Extract all lines that hold "memory" from the records below.

# Records to process
—————
-- ==== Sys2Proof/Laws/Flags.lean ====
section
/-! SUPPORT. The bits of the status register after each flag computation. -/

namespace Sys2Proof.Machine

/-- Writing one flag writes that bit alone. -/
theorem setFlag_getLsbD {i : Nat} (hi : i < 8) (b : Bool) (p : Byte) (j : Nat) :
    (setFlag i b p).getLsbD j = if j = i then b else p.getLsbD j := by
  by_cases hj : j < 8
  · unfold setFlag
    have h1 : (1#8 <<< i).getLsbD j = decide (j = i) := by
      rw [BitVec.getLsbD_shiftLeft, BitVec.getLsbD_one]
      by_cases h : j = i
      · subst h; simp [hj]
      · by_cases h' : j < i
        · simp [h, h']
        · have : j - i ≠ 0 := by omega
          simp [h, this]
    cases b
    · simp only [Bool.false_eq_true, if_false, BitVec.getLsbD_and, BitVec.getLsbD_not, h1]
      by_cases h : j = i <;> simp [h, hj]
    · simp only [if_true, BitVec.getLsbD_or, h1]
      by_cases h : j = i <;> simp [h]
  · have hj' : ¬ (j = i) := by omega
    simp only [hj', if_false]
    rw [BitVec.getLsbD_of_ge _ _ (by omega), BitVec.getLsbD_of_ge _ _ (by omega)]

/-- The bits after `SetNZ` (40_dispatch_addressing.md R159). -/
theorem setNZ_getLsbD (v p : Byte) (j : Nat) :
    (setNZ v p).getLsbD j = if j = 7 then v.getLsbD 7 else if j = 1 then v == 0 else p.getLsbD j := by
  unfold setNZ
  rw [setFlag_getLsbD (by decide), setFlag_getLsbD (by decide)]
  rfl

/-- The bits after an add or subtract (41_arithmetic_logic_compare.md R170). -/
theorem adderFlags_getLsbD (r : AdderOut) (p : Byte) (j : Nat) :
    (adderFlags r p).getLsbD j =
      if j = 7 then r.sum.getLsbD 7 else if j = 1 then r.sum == 0
      else if j = 6 then r.overflow else if j = 0 then r.carry else p.getLsbD j := by
  unfold adderFlags
  rw [setNZ_getLsbD, setFlag_getLsbD (by decide), setFlag_getLsbD (by decide)]
  rfl

/-- The bits after a shift or rotate (42_shift_rotate_incdec.md R190). -/
theorem shiftFlags_getLsbD (r : ShiftOut) (p : Byte) (j : Nat) :
    (shiftFlags r p).getLsbD j =
      if j = 7 then r.value.getLsbD 7 else if j = 1 then r.value == 0
      else if j = 0 then r.carry else p.getLsbD j := by
  unfold shiftFlags
  rw [setNZ_getLsbD, setFlag_getLsbD (by decide)]
  rfl

/-- The bits after a compare (41_arithmetic_logic_compare.md R176). -/
theorem compareFlags_getLsbD (reg m p : Byte) (j : Nat) :
    (compareFlags reg m p).getLsbD j =
      if j = 7 then (reg - m).getLsbD 7 else if j = 1 then reg - m == 0
      else if j = 0 then decide (m.toNat ≤ reg.toNat) else p.getLsbD j := by
  unfold compareFlags
  rw [setNZ_getLsbD, setFlag_getLsbD (by decide)]
  rfl

/-- The bits after BIT (41_arithmetic_logic_compare.md R175). -/
theorem bitTestFlags_getLsbD (a m p : Byte) (j : Nat) :
    (bitTestFlags a m p).getLsbD j =
      if j = 6 then m.getLsbD 6 else if j = 7 then m.getLsbD 7
      else if j = 1 then a &&& m == 0 else p.getLsbD j := by
  unfold bitTestFlags
  rw [setFlag_getLsbD (by decide), setFlag_getLsbD (by decide), setFlag_getLsbD (by decide)]
  rfl

/-- A pulled status byte keeps every bit but Reserved, which is 1, and Break, which is 0 (44_stack_flags.md R243). -/
theorem pulledStatus_getLsbD (v : Byte) (j : Nat) :
    (pulledStatus v).getLsbD j = if j = 5 then true else if j = 4 then false else v.getLsbD j := by
  by_cases hj : j < 8
  · revert v
    have : j = 0 ∨ j = 1 ∨ j = 2 ∨ j = 3 ∨ j = 4 ∨ j = 5 ∨ j = 6 ∨ j = 7 := by omega
    rcases this with rfl | rfl | rfl | rfl | rfl | rfl | rfl | rfl <;> intro v <;> simp [pulledStatus]
  · have h5 : ¬ j = 5 := by omega
    have h4 : ¬ j = 4 := by omega
    simp only [h5, h4, if_false]
    rw [BitVec.getLsbD_of_ge _ _ (by omega), BitVec.getLsbD_of_ge _ _ (by omega)]

/-- The flag updates of State, by field. -/
@[simp] theorem State.withFlag_p (s : State) (i : Nat) (b : Bool) : (s.withFlag i b).p = setFlag i b s.p := rfl
@[simp] theorem State.loadA_a (s : State) (v : Byte) : (s.loadA v).a = v := rfl
@[simp] theorem State.loadA_p (s : State) (v : Byte) : (s.loadA v).p = setNZ v s.p := rfl
@[simp] theorem State.loadX_x (s : State) (v : Byte) : (s.loadX v).x = v := rfl
@[simp] theorem State.loadX_p (s : State) (v : Byte) : (s.loadX v).p = setNZ v s.p := rfl
@[simp] theorem State.loadY_y (s : State) (v : Byte) : (s.loadY v).y = v := rfl
@[simp] theorem State.loadY_p (s : State) (v : Byte) : (s.loadY v).p = setNZ v s.p := rfl
@[simp] theorem State.addWithCarry_a (s : State) (m : Byte) : (s.addWithCarry m).a = (adder s.a m s.carry).sum := rfl
@[simp] theorem State.addWithCarry_p (s : State) (m : Byte) :
    (s.addWithCarry m).p = adderFlags (adder s.a m s.carry) s.p := rfl
@[simp] theorem State.compareWith_p (s : State) (r m : Byte) : (s.compareWith r m).p = compareFlags r m s.p := rfl

end Sys2Proof.Machine
end

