/-- What the decoder reads are an opcode byte and its operand bytes, at the front of the list (30_encoding.md R111). -/
theorem exists_front_of_decode {bytes rest : List Byte} {i : Instr} (h : decode bytes = .ok (i, rest)) :
    ∃ op ops, bytes = op :: ops ++ rest ∧ decode (op :: ops) = .ok (i, []) := by
  unfold decode at h
  split at h
  · cases h
  · rename_i op ops
    split at h <;> cases h
    · exact ⟨op, [], rfl, by simp [decode, *]⟩
    · exact ⟨op, [_], rfl, by simp [decode, *]⟩
    · exact ⟨op, [_, _], rfl, by simp [decode, *]⟩

/-- `op` is the opcode byte of `i`: encoder and table agree on `i` and on every instruction that differs from it in its
operand alone. One constructor for each number of operand bytes (30_encoding.md R111). -/
inductive OpcodeOf (op : Byte) : Instr → Prop
  | implied {i : Instr} (henc : encode i = some [op]) (hsize : i.operandSize = 0) (hentry : tableEntry op 0 0 = i) :
      OpcodeOf op i
  | byte (f : Byte → Instr) (v : Byte) (henc : ∀ v, encode (f v) = some [op, v]) (hsize : ∀ v, (f v).operandSize = 1)
      (hentry : ∀ lo, tableEntry op lo 0 = f lo) : OpcodeOf op (f v)
  | word (f : Word → Instr) (a : Word) (henc : ∀ a, encode (f a) = some [op, loByte a, hiByte a])
      (hsize : ∀ a, (f a).operandSize = 2) (hentry : ∀ lo hi, tableEntry op lo hi = f (hiLo hi lo)) : OpcodeOf op (f a)

namespace OpcodeOf

variable {op : Byte} {i : Instr}

/-- The encoding has the instruction's length and decodes to the instruction. -/
theorem decode_encode (h : OpcodeOf op i) :
    ∃ bytes, encode i = some bytes ∧ bytes.length = i.length ∧ decode bytes = .ok (i, []) := by
  cases h with
  | implied henc hsize hentry =>
    have hcount : operandCount op = 0 := (congrArg Instr.operandSize hentry).trans hsize
    exact ⟨_, henc, by rw [Instr.length, hsize]; rfl, by simp only [decode, hcount, hentry]⟩
  | byte f v henc hsize hentry =>
    have hcount : operandCount op = 1 := (congrArg Instr.operandSize (hentry 0)).trans (hsize 0)
    exact ⟨_, henc v, by rw [Instr.length, hsize]; rfl, by simp only [decode, hcount, hentry]⟩
  | word f a henc hsize hentry =>
    have hcount : operandCount op = 2 := (congrArg Instr.operandSize (hentry 0 0)).trans (hsize _)
    exact ⟨_, henc a, by rw [Instr.length, hsize]; rfl,
      by simp only [decode, hcount, hentry, Machine.hiLo_hiByte_loByte]⟩

/-- What decodes from an opcode byte of the table is encoded as the bytes it was decoded from. -/
theorem encode_decode (h : OpcodeOf op i) {ops : List Byte} {j : Instr} (hj : decode (op :: ops) = .ok (j, [])) :
    encode j = some (op :: ops) := by
  cases h with
  | implied henc hsize hentry =>
    have hcount : operandCount op = 0 := (congrArg Instr.operandSize hentry).trans hsize
    simp only [decode, hcount, hentry] at hj
    cases hj
    exact henc
  | byte f v henc hsize hentry =>
    have hcount : operandCount op = 1 := (congrArg Instr.operandSize (hentry 0)).trans (hsize 0)
    match ops with
    | [] => simp [decode, hcount] at hj
    | lo :: rest =>
      simp only [decode, hcount, hentry] at hj
      cases hj
      exact henc lo
  | word f a henc hsize hentry =>
    have hcount : operandCount op = 2 := (congrArg Instr.operandSize (hentry 0 0)).trans (hsize _)
    match ops with
    | [] | [_] => simp [decode, hcount] at hj
    | lo :: hi :: rest =>
      simp only [decode, hcount, hentry] at hj
      cases hj
      rw [henc, Machine.loByte_hiLo, Machine.hiByte_hiLo]

end OpcodeOf

/-- A memory mode with other operand bytes. -/
def MemMode.withBytes (lo hi : Byte) : MemMode → MemMode
  | .zp _ => .zp lo
  | .zpx _ => .zpx lo
  | .zpy _ => .zpy lo
  | .abs _ => .abs (hiLo hi lo)
  | .abx _ => .abx (hiLo hi lo)
  | .aby _ => .aby (hiLo hi lo)
  | .izx _ => .izx lo
  | .izy _ => .izy lo

/-- The operand of an undocumented NOP with other operand bytes. -/
def NopOperand.withBytes (lo hi : Byte) : NopOperand → NopOperand
  | .imp => .imp
  | .imm _ => .imm lo
  | .mem m => .mem (m.withBytes lo hi)

/-- The table has every opcode byte of an undocumented NOP (46_undocumented.md R288). -/
theorem tableEntry_nop {op : Byte} {o : NopOperand} (h : op ∈ nopBytes o) (lo hi : Byte) :
    tableEntry op lo hi = .nopU op (o.withBytes lo hi) := by
  cases o with
  | imp | imm v => fin_cases h <;> rfl
  | mem m => cases m <;> fin_cases h <;> rfl

/-- A halting byte is absent from the table (30_encoding.md R116). -/
theorem tableEntry_halting : ∀ op ∈ haltingBytes, tableEntry op 0 0 = .hlt op := by decide

namespace OpcodeOf

section
variable {op : Byte} {bytes : List Byte} {c : MemCodes}

/-- An instruction with a memory mode: encoder and table are compared at every operand of that one mode. -/
theorem of_memMode {f : MemMode → Instr} {m : MemMode} (hsize : ∀ m, (f m).operandSize = m.size)
    (henc : ∀ lo hi, encode (f (m.withBytes lo hi)) = some (op :: (m.withBytes lo hi).bytes))
    (hentry : ∀ lo hi, tableEntry op lo hi = f (m.withBytes lo hi)) : OpcodeOf op (f m) := by
  have henc' (a : Word) : encode (f (m.withBytes (loByte a) (hiByte a))) = _ := henc (loByte a) (hiByte a)
  cases m with
  | zp n => exact .byte (f <| .zp ·) n (henc · 0) (fun _ => hsize _) (hentry · 0)
  | zpx n => exact .byte (f <| .zpx ·) n (henc · 0) (fun _ => hsize _) (hentry · 0)
  | zpy n => exact .byte (f <| .zpy ·) n (henc · 0) (fun _ => hsize _) (hentry · 0)
  | izx n => exact .byte (f <| .izx ·) n (henc · 0) (fun _ => hsize _) (hentry · 0)
  | izy n => exact .byte (f <| .izy ·) n (henc · 0) (fun _ => hsize _) (hentry · 0)
  | abs a =>
    exact .word (f <| .abs ·) a (by simpa [MemMode.withBytes, MemMode.bytes] using henc') (fun _ => hsize _) hentry
  | abx a =>
    exact .word (f <| .abx ·) a (by simpa [MemMode.withBytes, MemMode.bytes] using henc') (fun _ => hsize _) hentry
  | aby a =>
    exact .word (f <| .aby ·) a (by simpa [MemMode.withBytes, MemMode.bytes] using henc') (fun _ => hsize _) hentry

/-- An instruction of a row of 30_encoding.md R115, where the table has the row's opcode bytes (`hrow`). -/
theorem of_memBytes {f : MemMode → Instr} {m : MemMode} (h : memBytes c m = some bytes)
    (hsize : ∀ m, (f m).operandSize = m.size) (henc : ∀ m, encode (f m) = memBytes c m)
    (hrow : ∀ m op, c.code m = some op → ∀ lo hi, tableEntry op lo hi = f (m.withBytes lo hi)) :
    OpcodeOf (bytes.headD 0) (f m) := by
  obtain ⟨op, hcode, rfl⟩ := Option.map_eq_some_iff.1 h
  refine .of_memMode hsize (fun lo hi => ?_) (hrow m op hcode)
  have hsame : c.code (m.withBytes lo hi) = c.code m := by cases m <;> rfl
  rw [henc, memBytes, hsame, hcode]
  rfl

/-- An instruction with a read operand: a row, and the opcode byte of the immediate form. -/
theorem of_sourceBytes {f : Source → Instr} {o : Source} {imm : Byte} (h : sourceBytes imm c o = some bytes)
    (hsize : ∀ o, (f o).operandSize = o.size) (henc : ∀ o, encode (f o) = sourceBytes imm c o)
    (himm : ∀ lo, tableEntry imm lo 0 = f (.imm lo))
    (hrow : ∀ m op, c.code m = some op → ∀ lo hi, tableEntry op lo hi = f (.mem (m.withBytes lo hi))) :
    OpcodeOf (bytes.headD 0) (f o) := by
  cases o with
  | imm v =>
    cases h
    exact .byte (f <| .imm ·) v (fun _ => henc _) (fun _ => hsize _) himm
  | mem m => exact .of_memBytes (f := (f <| .mem ·)) h (fun _ => hsize _) (fun _ => henc _) hrow

/-- A shift or rotate: a row, and the opcode byte of the accumulator form. -/
theorem of_shiftBytes {f : ShiftTarget → Instr} {t : ShiftTarget} {acc : Byte}
    (h : shiftBytes acc c t = some bytes) (hsize : ∀ t, (f t).operandSize = t.size)
    (henc : ∀ t, encode (f t) = shiftBytes acc c t) (hacc : tableEntry acc 0 0 = f .acc)
    (hrow : ∀ m op, c.code m = some op → ∀ lo hi, tableEntry op lo hi = f (.mem (m.withBytes lo hi))) :
    OpcodeOf (bytes.headD 0) (f t) := by
  cases t with
  | acc =>
    cases h
    exact .implied (henc _) (hsize _) hacc
  | mem m => exact .of_memBytes (f := (f <| .mem ·)) h (fun _ => hsize _) (fun _ => henc _) hrow

end

/-- An undocumented NOP's opcode byte is the one it carries, where its operand form admits it (46_undocumented.md R288). -/
theorem of_nopBytes {op : Byte} {o : NopOperand} (h : op ∈ nopBytes o) : OpcodeOf op (.nopU op o) := by
  have henc {o' : NopOperand} (h : op ∈ nopBytes o') : encode (.nopU op o') = some (op :: nopOperandBytes o') :=
    if_pos (List.elem_iff.2 h)
  cases o with
  | imp => exact .implied (henc h) rfl (tableEntry_nop h 0 0)
  | imm v => exact .byte (.nopU op <| .imm ·) v (fun _ => henc h) (fun _ => rfl) (tableEntry_nop h · 0)
  | mem m =>
    have hsame (lo hi : Byte) : nopBytes (.mem (m.withBytes lo hi)) = nopBytes (.mem m) := by cases m <;> rfl
    exact .of_memMode (f := (.nopU op <| .mem ·)) (fun _ => rfl) (fun lo hi => henc (hsame lo hi ▸ h)) (tableEntry_nop h)

/-- The first byte of an encoding is the instruction's opcode byte. -/
theorem of_encode {i : Instr} {bytes : List Byte} (h : encode i = some bytes) : OpcodeOf (bytes.headD 0) i := by
  cases i with
  | adc o | sbc o | and o | ora o | eor o | cmp o | cpx o | cpy o | lda o | ldx o | ldy o =>
    refine .of_sourceBytes h (fun _ => rfl) (fun _ => rfl) (fun _ => rfl) fun m op hc => ?_
    cases m <;> cases hc <;> exact fun _ _ => rfl
  | asl t | lsr t | rol t | ror t =>
    refine .of_shiftBytes h (fun _ => rfl) (fun _ => rfl) rfl fun m op hc => ?_
    cases m <;> cases hc <;> exact fun _ _ => rfl
  | bit m | inc m | dec m | sta m | stx m | sty m | slo m | rla m | sre m | rra m | sax m | lax m | dcp m | isb m =>
    refine .of_memBytes h (fun _ => rfl) (fun _ => rfl) fun m op hc => ?_
    cases m <;> cases hc <;> exact fun _ _ => rfl
  | bpl v | bmi v | bvc v | bvs v | bcc v | bcs v | bne v | beq v | sbcU v =>
    cases h
    exact .byte _ v (fun _ => rfl) (fun _ => rfl) (fun _ => rfl)
  | jsr a =>
    cases h
    exact .word .jsr a (fun _ => rfl) (fun _ => rfl) (fun _ _ => rfl)
  | jmp t =>
    cases t with
    | abs a =>
      cases h
      exact .word (.jmp <| .abs ·) a (fun _ => rfl) (fun _ => rfl) (fun _ _ => rfl)
    | ind p =>
      cases h
      exact .word (.jmp <| .ind ·) p (fun _ => rfl) (fun _ => rfl) (fun _ _ => rfl)
  | nopU b o =>
    obtain ⟨hb, he⟩ := Option.ite_none_right_eq_some.1 h
    cases he
    exact .of_nopBytes (List.elem_iff.1 hb)
  | hlt b =>
    obtain ⟨hb, he⟩ := Option.ite_none_right_eq_some.1 h
    cases he
    exact .implied h rfl (tableEntry_halting _ (List.elem_iff.1 hb))
  | _ =>
    cases h
    exact .implied rfl rfl rfl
—————
# Exercise output
/-- A memory mode with other operand bytes. -/
/-- An instruction with a memory mode: encoder and table are compared at every operand of that one mode. -/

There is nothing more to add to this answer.